▸ Exercise requirements: Copy the lines below exactly, starting at the line that contains "theorem setsK_wK (s" and stopping after the last line, and include no other lines.

Stored data:
__________________________________________________
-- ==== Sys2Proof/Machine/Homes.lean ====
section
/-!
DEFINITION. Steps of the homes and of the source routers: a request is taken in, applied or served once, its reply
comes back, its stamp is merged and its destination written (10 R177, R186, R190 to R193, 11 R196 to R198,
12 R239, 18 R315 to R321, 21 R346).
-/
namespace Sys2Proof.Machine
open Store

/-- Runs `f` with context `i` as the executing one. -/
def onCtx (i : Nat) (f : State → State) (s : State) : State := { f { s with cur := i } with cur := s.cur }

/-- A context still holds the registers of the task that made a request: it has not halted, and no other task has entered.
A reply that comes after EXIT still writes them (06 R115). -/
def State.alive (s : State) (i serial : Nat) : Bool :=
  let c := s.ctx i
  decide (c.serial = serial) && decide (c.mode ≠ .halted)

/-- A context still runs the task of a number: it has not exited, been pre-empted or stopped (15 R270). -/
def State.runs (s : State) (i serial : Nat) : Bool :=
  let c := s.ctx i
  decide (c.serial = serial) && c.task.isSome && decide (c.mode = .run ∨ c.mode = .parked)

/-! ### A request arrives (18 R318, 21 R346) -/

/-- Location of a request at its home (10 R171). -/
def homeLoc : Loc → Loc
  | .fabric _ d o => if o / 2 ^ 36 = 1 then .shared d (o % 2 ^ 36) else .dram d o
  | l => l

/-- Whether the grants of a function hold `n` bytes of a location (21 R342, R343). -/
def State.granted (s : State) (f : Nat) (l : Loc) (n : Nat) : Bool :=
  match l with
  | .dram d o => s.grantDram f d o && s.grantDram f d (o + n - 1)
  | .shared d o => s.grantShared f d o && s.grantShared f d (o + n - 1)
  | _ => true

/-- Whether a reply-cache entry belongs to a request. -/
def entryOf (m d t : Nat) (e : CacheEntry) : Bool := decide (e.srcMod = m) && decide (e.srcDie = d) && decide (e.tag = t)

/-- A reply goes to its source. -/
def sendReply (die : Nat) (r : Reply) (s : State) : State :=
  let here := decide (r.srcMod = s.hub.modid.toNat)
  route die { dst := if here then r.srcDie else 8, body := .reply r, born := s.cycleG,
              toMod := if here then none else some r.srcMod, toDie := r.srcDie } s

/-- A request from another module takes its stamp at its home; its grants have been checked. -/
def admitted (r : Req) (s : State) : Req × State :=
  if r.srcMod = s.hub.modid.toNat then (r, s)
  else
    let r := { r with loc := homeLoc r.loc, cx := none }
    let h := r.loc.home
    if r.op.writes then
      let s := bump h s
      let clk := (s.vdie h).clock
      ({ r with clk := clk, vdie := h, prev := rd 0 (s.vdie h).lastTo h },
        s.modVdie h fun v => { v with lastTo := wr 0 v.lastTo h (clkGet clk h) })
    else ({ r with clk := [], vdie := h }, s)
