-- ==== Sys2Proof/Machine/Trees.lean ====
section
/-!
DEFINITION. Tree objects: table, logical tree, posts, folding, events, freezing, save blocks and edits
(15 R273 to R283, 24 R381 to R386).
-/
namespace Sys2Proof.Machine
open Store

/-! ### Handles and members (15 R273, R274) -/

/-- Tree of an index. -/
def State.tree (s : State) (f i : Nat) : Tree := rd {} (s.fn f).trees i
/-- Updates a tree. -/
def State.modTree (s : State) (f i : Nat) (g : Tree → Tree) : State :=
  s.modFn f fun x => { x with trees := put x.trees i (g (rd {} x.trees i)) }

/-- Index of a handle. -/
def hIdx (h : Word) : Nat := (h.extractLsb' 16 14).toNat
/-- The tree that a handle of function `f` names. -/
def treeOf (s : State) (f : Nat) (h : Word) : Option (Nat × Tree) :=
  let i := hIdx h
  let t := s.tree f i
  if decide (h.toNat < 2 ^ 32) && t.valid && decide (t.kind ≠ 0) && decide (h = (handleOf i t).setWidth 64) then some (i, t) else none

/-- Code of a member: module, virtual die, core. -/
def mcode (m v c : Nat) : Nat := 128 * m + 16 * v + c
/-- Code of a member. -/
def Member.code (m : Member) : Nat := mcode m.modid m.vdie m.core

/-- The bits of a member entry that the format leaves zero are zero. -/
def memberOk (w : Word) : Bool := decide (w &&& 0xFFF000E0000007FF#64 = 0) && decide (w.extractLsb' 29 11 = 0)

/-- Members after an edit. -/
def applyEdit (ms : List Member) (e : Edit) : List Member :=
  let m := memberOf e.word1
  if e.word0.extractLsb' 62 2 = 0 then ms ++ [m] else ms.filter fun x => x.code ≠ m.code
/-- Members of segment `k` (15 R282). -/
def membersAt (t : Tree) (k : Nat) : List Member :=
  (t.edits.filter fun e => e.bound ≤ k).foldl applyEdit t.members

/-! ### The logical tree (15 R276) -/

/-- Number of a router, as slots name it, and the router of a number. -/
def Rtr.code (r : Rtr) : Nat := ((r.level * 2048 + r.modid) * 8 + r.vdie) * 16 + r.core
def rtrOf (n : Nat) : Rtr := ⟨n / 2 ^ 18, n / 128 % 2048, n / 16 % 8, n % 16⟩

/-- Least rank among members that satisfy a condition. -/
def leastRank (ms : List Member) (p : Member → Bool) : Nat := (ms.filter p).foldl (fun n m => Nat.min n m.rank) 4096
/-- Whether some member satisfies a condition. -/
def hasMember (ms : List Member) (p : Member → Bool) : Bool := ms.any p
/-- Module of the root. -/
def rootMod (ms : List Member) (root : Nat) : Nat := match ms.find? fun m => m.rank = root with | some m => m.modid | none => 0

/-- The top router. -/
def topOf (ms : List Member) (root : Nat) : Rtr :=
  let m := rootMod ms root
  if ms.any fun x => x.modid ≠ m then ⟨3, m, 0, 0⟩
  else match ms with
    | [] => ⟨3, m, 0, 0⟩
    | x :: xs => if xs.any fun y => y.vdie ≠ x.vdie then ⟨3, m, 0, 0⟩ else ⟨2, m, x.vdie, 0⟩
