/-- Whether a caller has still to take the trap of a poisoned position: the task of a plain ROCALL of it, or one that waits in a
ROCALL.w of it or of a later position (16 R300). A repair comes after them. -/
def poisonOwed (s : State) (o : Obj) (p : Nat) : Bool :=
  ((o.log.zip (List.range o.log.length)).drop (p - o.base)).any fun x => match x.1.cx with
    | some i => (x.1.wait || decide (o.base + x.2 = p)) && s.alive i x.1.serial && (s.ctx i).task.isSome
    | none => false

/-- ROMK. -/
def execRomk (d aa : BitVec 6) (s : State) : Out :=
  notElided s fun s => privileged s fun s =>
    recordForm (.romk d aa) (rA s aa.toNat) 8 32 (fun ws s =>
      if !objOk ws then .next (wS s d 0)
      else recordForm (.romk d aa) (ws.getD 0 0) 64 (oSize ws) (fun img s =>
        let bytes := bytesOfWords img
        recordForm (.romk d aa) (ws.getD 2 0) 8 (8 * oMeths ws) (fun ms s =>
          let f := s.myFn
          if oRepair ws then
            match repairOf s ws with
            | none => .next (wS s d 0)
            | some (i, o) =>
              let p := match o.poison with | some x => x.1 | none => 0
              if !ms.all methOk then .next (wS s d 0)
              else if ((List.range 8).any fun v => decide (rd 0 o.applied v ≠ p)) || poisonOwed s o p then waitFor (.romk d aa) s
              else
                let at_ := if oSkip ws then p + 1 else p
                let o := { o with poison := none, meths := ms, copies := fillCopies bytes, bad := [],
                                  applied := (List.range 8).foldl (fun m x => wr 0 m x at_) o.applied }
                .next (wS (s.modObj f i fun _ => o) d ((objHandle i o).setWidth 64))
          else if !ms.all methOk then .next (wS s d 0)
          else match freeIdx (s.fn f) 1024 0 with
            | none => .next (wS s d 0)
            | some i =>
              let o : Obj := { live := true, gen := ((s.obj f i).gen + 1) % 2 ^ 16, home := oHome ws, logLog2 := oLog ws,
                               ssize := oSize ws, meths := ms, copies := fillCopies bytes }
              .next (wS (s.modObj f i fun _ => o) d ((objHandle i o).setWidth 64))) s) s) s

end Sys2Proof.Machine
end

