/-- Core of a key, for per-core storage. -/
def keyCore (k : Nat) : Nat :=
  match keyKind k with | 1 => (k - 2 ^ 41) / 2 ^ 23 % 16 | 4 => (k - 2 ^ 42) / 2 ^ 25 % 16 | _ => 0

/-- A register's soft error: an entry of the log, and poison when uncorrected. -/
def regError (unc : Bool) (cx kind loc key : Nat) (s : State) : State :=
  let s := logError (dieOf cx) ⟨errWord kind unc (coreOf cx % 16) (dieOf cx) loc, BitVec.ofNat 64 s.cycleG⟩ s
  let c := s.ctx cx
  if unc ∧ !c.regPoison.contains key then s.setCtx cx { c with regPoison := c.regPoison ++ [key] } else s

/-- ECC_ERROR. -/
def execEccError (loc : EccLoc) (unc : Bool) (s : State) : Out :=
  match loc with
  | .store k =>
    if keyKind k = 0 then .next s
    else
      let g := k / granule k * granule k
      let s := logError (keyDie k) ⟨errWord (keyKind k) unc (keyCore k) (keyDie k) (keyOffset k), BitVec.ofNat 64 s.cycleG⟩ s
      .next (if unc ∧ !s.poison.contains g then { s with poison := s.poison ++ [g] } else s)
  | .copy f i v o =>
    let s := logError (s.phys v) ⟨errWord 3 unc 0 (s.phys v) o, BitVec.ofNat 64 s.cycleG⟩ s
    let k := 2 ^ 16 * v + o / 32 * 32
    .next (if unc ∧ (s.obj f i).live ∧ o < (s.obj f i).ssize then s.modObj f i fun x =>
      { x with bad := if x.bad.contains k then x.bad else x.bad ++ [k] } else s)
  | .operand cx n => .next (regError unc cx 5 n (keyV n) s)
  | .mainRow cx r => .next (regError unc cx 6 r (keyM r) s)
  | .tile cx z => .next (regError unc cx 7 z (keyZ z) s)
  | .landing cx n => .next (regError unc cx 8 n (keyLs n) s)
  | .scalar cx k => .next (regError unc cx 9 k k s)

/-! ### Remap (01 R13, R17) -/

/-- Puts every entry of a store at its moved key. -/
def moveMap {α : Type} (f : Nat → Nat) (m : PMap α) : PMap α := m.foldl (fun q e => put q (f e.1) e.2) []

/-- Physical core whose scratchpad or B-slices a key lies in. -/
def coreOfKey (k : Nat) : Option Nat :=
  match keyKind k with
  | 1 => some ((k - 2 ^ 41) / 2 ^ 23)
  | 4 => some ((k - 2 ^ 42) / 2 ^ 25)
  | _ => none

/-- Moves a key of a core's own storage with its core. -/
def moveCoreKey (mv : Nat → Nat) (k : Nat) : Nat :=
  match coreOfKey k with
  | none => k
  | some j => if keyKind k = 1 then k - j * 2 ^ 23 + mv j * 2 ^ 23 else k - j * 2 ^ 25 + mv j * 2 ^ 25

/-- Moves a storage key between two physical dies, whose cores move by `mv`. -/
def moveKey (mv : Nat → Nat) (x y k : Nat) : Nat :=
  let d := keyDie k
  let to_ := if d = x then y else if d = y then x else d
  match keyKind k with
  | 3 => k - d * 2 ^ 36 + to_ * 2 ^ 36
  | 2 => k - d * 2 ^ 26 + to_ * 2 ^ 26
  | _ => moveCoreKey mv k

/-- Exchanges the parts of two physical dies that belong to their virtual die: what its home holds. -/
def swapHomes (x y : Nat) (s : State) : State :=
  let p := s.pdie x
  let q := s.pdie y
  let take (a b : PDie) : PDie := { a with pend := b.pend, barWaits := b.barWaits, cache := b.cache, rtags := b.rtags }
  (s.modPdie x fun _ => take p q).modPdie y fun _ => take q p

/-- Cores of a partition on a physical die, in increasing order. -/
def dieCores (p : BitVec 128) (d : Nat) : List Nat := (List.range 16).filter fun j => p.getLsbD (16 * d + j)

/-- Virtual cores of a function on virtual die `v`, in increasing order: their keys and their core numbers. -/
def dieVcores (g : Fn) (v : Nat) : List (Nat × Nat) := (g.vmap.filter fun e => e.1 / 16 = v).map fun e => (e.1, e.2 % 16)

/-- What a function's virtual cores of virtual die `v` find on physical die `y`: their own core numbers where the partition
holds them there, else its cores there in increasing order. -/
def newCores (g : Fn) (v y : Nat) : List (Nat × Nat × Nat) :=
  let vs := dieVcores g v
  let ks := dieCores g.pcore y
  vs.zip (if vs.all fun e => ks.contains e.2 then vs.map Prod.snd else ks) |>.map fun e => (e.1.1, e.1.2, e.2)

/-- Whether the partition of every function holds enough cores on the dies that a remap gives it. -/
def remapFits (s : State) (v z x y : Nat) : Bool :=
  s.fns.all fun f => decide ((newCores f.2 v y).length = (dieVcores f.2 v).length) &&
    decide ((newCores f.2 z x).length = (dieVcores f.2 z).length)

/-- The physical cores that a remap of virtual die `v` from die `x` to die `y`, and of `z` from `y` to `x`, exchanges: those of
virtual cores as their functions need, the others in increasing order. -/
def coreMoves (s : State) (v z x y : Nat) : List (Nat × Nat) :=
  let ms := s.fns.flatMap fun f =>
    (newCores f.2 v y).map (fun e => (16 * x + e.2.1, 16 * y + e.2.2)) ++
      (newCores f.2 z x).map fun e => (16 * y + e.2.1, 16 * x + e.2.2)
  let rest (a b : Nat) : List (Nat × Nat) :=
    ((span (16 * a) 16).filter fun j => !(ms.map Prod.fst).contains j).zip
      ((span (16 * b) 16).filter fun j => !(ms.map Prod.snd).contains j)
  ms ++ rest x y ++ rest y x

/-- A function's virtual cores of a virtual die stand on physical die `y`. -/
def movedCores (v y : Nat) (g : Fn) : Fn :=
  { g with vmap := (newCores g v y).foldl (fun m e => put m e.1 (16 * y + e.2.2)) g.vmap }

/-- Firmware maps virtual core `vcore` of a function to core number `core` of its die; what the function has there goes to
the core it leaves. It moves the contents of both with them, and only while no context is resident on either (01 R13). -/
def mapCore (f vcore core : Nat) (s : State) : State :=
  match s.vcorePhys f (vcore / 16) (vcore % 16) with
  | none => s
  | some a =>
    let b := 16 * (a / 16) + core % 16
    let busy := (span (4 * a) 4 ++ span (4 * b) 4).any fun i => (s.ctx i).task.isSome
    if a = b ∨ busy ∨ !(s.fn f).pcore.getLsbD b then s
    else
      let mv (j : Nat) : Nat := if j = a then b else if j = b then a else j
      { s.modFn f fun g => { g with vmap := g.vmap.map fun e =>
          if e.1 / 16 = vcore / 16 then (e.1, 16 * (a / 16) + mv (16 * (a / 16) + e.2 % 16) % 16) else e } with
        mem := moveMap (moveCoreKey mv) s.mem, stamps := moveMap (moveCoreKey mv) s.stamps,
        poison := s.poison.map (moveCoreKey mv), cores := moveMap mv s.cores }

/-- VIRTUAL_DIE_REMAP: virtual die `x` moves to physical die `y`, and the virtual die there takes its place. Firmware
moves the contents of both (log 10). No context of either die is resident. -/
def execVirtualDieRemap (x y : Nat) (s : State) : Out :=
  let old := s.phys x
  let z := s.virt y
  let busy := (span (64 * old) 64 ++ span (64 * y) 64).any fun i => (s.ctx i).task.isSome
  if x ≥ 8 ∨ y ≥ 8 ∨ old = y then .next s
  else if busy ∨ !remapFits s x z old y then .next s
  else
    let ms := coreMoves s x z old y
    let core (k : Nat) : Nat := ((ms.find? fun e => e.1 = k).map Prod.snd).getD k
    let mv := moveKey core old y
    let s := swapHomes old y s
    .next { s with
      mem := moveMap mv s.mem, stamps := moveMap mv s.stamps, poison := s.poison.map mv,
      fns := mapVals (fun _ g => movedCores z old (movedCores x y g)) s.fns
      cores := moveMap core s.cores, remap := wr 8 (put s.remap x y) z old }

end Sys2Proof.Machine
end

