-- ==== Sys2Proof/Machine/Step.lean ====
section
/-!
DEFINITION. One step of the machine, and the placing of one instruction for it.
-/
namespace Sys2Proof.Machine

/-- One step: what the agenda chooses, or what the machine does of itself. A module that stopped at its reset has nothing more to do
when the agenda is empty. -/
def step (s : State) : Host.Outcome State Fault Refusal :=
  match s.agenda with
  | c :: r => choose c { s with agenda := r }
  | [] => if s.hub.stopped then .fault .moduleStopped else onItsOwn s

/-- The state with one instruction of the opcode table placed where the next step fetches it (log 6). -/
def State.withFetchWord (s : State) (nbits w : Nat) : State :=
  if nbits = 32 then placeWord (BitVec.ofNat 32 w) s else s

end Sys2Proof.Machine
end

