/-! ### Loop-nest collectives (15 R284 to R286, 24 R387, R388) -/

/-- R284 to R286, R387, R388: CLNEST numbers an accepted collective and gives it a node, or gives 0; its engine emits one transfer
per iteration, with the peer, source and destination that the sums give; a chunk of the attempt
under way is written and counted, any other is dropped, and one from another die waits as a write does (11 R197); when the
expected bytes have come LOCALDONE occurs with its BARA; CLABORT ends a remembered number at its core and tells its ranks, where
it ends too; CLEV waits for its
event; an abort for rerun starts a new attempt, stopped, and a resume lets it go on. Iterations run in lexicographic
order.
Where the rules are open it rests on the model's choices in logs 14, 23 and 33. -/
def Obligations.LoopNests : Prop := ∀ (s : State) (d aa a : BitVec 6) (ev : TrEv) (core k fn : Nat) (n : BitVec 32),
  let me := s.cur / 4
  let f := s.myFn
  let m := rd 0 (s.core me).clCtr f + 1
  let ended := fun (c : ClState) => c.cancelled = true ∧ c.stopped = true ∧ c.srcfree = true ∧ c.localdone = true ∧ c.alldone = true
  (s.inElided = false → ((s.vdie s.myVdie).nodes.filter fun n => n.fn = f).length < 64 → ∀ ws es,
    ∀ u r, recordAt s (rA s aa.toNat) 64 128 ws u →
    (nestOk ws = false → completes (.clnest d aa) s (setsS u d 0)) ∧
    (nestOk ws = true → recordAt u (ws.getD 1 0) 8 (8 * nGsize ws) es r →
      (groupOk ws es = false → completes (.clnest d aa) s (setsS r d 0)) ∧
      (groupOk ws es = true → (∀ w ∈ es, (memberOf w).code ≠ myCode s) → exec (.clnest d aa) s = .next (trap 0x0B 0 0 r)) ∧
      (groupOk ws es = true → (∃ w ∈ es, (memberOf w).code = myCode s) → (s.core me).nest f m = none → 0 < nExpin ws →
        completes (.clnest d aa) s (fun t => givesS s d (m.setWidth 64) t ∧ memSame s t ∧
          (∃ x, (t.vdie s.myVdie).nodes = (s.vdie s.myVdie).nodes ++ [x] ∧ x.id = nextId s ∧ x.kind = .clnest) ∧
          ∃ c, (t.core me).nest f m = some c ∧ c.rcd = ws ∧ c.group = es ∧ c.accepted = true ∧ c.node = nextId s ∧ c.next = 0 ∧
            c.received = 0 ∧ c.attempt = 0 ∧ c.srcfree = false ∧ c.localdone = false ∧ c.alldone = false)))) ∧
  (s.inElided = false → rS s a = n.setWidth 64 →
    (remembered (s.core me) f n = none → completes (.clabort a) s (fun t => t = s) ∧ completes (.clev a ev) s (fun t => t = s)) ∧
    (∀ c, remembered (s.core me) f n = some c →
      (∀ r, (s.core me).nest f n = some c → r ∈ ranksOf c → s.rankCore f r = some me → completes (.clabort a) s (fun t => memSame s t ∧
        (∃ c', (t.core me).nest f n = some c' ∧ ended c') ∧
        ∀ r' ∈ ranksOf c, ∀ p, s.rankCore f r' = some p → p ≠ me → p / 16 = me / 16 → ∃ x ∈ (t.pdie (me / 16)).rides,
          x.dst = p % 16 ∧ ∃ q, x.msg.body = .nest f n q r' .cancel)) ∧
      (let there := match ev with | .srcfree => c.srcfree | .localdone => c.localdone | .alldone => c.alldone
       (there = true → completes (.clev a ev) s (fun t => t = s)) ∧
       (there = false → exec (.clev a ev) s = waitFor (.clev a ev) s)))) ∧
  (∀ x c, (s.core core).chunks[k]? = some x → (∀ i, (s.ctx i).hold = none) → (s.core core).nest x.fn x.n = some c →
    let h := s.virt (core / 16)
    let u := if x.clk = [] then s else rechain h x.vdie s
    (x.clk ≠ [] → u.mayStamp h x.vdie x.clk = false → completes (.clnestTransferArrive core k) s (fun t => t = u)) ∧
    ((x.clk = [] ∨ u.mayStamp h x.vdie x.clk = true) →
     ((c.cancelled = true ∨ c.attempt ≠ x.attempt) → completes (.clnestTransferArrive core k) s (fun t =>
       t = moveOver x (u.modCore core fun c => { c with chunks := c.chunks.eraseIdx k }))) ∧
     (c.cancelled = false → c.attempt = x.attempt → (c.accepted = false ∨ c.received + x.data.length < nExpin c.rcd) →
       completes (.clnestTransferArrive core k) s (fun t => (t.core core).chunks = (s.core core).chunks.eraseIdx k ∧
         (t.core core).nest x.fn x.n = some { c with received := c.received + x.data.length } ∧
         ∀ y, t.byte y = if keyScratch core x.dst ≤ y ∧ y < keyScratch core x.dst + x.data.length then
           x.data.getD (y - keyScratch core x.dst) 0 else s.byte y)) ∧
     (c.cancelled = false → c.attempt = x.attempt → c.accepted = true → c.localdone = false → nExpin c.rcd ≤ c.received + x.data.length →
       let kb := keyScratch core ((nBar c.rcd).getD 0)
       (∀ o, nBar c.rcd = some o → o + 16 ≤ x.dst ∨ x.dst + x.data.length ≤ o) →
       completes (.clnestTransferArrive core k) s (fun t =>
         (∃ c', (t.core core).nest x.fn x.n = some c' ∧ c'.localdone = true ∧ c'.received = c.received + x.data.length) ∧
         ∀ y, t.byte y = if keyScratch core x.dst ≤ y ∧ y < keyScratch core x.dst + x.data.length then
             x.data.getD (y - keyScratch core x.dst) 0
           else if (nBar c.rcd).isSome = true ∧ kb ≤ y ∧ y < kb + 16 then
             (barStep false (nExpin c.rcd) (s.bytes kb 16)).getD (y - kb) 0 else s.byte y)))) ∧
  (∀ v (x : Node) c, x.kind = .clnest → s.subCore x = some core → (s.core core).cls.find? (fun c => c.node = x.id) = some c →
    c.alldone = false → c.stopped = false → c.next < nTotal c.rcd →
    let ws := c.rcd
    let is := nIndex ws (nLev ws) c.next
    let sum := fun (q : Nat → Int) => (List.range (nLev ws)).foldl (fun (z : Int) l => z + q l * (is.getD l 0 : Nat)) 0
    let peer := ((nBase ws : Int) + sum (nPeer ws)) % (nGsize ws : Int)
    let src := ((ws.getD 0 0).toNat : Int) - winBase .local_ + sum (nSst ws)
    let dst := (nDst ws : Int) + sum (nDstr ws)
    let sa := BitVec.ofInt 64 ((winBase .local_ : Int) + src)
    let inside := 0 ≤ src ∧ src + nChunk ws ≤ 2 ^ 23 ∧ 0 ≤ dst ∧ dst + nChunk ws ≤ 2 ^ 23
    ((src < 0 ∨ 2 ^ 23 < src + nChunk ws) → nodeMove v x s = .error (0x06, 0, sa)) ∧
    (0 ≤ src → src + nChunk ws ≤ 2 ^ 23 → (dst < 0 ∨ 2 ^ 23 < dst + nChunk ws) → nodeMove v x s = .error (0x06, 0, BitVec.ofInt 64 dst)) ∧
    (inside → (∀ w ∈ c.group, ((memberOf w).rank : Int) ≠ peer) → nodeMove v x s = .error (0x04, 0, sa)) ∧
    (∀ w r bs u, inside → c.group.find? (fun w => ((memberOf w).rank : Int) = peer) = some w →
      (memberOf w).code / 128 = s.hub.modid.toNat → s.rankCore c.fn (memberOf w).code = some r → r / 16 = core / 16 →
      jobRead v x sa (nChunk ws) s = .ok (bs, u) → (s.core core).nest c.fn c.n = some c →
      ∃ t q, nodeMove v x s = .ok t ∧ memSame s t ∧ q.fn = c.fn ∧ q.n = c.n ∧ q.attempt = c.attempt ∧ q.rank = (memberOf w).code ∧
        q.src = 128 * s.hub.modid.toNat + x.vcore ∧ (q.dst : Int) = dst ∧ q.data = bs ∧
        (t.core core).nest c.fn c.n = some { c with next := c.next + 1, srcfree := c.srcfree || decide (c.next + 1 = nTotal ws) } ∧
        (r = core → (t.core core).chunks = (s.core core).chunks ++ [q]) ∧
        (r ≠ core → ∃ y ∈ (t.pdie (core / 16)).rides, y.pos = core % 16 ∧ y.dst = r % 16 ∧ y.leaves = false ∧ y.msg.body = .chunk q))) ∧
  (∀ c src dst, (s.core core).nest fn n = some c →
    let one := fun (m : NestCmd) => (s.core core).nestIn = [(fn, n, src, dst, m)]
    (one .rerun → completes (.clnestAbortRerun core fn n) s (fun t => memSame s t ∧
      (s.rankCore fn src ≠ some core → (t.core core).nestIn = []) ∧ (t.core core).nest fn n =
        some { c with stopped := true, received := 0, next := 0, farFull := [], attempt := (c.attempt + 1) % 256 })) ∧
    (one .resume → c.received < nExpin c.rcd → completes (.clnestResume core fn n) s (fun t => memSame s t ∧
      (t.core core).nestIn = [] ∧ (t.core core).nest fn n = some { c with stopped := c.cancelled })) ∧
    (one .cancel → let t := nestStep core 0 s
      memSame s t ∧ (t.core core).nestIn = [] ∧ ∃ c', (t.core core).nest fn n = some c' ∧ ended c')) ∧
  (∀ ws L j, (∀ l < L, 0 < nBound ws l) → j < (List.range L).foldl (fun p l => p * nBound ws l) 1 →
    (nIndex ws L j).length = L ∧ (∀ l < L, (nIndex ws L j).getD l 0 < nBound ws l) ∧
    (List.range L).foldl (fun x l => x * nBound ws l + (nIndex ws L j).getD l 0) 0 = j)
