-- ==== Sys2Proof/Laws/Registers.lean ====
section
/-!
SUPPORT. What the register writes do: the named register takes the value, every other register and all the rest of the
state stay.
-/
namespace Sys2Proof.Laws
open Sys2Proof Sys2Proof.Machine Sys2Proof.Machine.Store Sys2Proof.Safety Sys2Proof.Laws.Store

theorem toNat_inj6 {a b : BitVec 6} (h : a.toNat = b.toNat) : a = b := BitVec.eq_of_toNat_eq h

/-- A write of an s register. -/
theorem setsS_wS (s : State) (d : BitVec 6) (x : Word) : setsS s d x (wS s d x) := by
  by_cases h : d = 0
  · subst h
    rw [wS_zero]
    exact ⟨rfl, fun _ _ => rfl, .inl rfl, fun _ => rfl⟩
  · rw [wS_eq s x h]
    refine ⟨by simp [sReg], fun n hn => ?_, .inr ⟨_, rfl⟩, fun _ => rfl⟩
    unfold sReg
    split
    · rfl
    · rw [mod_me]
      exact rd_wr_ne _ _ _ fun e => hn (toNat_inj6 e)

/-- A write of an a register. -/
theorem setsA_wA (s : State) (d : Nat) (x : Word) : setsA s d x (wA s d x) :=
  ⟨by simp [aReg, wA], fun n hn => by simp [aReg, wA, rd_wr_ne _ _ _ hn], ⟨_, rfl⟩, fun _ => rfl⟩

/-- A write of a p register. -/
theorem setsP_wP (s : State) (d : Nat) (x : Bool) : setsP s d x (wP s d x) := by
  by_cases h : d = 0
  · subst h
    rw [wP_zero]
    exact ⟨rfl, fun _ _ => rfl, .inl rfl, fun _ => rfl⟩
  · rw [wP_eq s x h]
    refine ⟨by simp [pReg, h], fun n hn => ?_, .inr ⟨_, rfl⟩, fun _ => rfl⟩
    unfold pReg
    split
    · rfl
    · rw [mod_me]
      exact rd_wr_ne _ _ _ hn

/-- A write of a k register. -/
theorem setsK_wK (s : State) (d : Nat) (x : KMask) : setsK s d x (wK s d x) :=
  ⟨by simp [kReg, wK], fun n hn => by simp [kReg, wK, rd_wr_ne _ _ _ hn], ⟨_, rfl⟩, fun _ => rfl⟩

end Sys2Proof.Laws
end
__________________________________________________
▸ Solution:
theorem setsK_wK (s : State) (d : Nat) (x : KMask) : setsK s d x (wK s d x) :=
  ⟨by simp [kReg, wK], fun n hn => by simp [kReg, wK, rd_wr_ne _ _ _ hn], ⟨_, rfl⟩, fun _ => rfl⟩

end Sys2Proof.Laws
end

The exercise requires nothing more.